[Entries taken from a collection]
┄┄┄┄┄┄┄┄┄┄┄┄┄┄┄┄┄┄┄┄
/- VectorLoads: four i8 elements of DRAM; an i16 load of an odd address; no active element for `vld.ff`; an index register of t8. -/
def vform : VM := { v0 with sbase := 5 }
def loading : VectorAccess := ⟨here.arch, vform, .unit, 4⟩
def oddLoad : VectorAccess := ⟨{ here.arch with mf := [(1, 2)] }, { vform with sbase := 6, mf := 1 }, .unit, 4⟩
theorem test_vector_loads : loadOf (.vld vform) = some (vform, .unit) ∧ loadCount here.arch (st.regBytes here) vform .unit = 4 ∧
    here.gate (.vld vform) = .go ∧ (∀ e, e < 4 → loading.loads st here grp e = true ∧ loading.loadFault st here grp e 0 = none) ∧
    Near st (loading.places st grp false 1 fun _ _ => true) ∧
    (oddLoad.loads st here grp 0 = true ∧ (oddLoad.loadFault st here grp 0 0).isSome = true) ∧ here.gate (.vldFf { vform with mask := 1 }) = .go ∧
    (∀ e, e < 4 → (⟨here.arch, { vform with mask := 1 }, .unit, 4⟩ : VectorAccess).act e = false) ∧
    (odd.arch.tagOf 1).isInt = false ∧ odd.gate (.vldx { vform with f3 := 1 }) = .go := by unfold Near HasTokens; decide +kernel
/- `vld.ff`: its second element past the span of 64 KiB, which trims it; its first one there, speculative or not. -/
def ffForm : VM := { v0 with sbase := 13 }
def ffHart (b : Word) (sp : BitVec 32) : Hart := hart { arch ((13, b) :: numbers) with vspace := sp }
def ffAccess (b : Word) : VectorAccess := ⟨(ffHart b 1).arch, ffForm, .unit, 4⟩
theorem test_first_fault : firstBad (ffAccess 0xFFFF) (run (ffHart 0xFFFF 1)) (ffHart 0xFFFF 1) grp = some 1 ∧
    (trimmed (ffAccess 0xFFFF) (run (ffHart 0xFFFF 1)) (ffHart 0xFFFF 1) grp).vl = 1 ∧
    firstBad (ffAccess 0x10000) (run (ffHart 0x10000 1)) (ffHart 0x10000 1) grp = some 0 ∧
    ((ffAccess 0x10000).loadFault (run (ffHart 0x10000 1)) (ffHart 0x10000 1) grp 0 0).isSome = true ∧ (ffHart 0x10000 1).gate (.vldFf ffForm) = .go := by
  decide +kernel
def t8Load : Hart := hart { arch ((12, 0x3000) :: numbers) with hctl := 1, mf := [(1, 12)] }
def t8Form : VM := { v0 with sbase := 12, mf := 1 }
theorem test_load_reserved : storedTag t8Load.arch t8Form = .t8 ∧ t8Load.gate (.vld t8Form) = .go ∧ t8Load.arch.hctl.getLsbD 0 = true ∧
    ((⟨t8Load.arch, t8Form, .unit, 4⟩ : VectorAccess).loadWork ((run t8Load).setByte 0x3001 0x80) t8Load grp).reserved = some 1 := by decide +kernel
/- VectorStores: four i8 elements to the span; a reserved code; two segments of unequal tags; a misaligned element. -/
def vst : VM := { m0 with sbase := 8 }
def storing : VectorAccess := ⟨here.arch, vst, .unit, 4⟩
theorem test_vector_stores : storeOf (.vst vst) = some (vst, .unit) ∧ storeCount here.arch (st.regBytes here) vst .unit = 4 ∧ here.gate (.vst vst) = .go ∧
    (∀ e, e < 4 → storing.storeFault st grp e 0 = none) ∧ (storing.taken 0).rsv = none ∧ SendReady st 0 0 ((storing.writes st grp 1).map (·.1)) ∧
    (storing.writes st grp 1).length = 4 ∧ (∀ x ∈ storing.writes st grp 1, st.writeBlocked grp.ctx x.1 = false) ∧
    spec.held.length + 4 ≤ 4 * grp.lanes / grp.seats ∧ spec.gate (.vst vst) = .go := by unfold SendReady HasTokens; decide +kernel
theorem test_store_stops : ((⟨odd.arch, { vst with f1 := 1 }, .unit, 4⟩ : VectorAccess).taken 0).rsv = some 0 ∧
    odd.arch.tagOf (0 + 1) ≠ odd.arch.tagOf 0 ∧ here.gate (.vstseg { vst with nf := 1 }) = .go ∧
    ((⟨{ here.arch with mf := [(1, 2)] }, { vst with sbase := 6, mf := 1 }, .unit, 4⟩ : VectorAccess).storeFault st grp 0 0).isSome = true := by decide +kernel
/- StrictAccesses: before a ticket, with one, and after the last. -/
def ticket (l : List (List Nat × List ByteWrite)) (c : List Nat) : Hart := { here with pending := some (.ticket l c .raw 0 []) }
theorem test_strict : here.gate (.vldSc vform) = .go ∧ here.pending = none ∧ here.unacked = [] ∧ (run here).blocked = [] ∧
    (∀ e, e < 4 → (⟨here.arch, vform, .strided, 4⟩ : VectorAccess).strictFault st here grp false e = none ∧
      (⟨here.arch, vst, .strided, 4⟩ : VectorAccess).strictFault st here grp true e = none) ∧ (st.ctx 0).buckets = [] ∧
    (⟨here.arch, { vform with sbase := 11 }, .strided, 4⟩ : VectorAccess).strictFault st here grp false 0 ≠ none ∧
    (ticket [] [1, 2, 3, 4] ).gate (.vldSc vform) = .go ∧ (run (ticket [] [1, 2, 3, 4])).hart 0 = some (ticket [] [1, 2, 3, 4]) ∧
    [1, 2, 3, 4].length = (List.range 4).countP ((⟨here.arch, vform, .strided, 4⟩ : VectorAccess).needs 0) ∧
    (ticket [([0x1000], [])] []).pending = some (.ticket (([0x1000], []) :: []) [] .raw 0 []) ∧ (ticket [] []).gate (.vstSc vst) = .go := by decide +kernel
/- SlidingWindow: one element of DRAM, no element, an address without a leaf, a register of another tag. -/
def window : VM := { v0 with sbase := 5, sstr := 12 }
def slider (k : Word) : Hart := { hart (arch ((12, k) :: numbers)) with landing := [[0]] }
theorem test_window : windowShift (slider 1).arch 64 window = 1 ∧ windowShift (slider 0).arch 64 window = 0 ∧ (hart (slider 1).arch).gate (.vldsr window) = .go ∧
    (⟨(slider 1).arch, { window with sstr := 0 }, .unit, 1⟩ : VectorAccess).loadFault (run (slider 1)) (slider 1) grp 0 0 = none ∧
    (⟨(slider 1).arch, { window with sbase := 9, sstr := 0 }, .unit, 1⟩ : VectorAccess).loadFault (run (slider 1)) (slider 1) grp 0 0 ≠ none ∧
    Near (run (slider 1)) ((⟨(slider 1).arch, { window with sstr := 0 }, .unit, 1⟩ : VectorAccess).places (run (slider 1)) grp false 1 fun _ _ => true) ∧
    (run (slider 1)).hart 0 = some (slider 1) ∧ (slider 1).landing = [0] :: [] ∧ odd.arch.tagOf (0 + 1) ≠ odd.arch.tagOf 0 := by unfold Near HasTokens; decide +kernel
┄┄┄┄┄┄┄┄┄┄┄┄┄┄┄┄┄┄┄┄
▶ _Work request_: Every line above with the word "writes" is to be copied out.

▶ _Finished task_:
    (∀ e, e < 4 → storing.storeFault st grp e 0 = none) ∧ (storing.taken 0).rsv = none ∧ SendReady st 0 0 ((storing.writes st grp 1).map (·.1)) ∧
    (storing.writes st grp 1).length = 4 ∧ (∀ x ∈ storing.writes st grp 1, st.writeBlocked grp.ctx x.1 = false) ∧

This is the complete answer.